Collected data
Segment Open
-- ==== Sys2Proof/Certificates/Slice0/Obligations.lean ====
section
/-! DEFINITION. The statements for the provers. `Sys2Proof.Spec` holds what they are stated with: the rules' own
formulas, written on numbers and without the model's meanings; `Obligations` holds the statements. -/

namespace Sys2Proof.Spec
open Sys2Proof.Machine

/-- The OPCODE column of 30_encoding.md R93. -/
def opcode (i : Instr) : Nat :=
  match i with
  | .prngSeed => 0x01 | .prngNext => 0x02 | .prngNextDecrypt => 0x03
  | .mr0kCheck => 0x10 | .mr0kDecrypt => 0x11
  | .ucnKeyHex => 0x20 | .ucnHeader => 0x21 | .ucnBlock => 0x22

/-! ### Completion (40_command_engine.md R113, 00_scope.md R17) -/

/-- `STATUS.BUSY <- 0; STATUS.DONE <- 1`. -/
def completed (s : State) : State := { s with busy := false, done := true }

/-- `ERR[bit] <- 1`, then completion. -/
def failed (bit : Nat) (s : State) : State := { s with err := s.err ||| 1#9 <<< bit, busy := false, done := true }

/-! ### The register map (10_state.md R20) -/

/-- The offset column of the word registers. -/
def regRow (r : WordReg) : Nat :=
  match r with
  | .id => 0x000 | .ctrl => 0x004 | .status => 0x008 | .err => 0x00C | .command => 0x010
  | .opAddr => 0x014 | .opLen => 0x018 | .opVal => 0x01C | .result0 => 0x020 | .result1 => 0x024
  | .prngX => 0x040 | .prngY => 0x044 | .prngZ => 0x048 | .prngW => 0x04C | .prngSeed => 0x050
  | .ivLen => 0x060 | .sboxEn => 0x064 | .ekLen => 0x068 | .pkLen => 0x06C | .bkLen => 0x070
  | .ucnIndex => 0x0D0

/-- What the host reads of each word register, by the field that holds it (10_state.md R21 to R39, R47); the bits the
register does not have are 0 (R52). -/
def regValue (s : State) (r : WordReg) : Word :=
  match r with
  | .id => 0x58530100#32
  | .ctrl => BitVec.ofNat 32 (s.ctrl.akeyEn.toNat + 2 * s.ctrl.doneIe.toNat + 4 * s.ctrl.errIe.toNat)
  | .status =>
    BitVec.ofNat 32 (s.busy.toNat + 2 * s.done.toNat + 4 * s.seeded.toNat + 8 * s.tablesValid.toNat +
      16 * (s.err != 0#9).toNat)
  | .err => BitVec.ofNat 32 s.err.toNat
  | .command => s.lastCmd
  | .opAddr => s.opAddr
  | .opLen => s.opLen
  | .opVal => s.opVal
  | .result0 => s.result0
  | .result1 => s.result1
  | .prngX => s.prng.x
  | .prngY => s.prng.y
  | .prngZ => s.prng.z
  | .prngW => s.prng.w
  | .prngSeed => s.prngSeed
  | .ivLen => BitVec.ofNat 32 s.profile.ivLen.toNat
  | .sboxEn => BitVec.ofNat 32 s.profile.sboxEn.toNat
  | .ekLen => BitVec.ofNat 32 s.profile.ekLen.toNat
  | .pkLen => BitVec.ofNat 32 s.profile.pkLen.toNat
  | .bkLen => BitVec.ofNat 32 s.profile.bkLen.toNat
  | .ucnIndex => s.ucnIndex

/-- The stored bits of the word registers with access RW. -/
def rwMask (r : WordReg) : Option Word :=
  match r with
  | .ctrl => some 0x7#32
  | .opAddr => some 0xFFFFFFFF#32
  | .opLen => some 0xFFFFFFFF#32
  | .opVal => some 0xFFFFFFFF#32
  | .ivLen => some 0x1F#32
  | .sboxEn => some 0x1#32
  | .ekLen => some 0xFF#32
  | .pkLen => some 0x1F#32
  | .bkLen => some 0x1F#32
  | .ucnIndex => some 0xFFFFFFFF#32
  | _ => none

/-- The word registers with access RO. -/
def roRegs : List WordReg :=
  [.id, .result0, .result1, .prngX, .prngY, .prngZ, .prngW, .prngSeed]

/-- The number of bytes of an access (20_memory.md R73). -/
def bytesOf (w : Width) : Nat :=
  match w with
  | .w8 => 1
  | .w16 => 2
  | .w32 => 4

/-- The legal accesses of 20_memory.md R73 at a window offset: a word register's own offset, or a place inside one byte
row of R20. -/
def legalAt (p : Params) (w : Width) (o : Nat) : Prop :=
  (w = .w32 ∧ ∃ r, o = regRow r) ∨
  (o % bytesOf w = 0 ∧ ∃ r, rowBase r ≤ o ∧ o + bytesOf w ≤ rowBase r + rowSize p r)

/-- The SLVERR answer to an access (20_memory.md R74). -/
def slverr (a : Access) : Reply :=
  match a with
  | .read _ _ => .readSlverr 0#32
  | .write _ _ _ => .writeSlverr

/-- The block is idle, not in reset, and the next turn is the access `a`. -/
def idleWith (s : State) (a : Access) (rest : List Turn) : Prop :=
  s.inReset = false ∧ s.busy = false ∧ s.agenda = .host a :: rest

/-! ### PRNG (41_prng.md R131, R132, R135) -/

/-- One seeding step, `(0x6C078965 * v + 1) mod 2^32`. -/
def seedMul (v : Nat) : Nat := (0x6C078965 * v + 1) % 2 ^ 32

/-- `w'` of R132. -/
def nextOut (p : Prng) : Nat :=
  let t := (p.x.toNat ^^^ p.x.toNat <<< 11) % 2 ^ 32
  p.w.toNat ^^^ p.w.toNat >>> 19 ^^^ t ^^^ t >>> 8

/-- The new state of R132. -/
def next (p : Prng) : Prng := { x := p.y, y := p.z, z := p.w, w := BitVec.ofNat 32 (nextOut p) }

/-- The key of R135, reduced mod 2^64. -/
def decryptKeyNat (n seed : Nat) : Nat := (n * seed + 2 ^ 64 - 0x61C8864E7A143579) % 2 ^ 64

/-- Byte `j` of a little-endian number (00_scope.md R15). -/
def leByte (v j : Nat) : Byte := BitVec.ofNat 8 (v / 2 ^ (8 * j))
Segment Closed
There is a line with "00_scope.md R17) -/" and a line with "def regValue (s" above. Copy exactly those two lines and all lines between them, with nothing else.

/-! ### Completion (40_command_engine.md R113, 00_scope.md R17) -/

/-- `STATUS.BUSY <- 0; STATUS.DONE <- 1`. -/
def completed (s : State) : State := { s with busy := false, done := true }

/-- `ERR[bit] <- 1`, then completion. -/
def failed (bit : Nat) (s : State) : State := { s with err := s.err ||| 1#9 <<< bit, busy := false, done := true }

/-! ### The register map (10_state.md R20) -/

/-- The offset column of the word registers. -/
def regRow (r : WordReg) : Nat :=
  match r with
  | .id => 0x000 | .ctrl => 0x004 | .status => 0x008 | .err => 0x00C | .command => 0x010
  | .opAddr => 0x014 | .opLen => 0x018 | .opVal => 0x01C | .result0 => 0x020 | .result1 => 0x024
  | .prngX => 0x040 | .prngY => 0x044 | .prngZ => 0x048 | .prngW => 0x04C | .prngSeed => 0x050
  | .ivLen => 0x060 | .sboxEn => 0x064 | .ekLen => 0x068 | .pkLen => 0x06C | .bkLen => 0x070
  | .ucnIndex => 0x0D0

/-- What the host reads of each word register, by the field that holds it (10_state.md R21 to R39, R47); the bits the
register does not have are 0 (R52). -/
def regValue (s : State) (r : WordReg) : Word :=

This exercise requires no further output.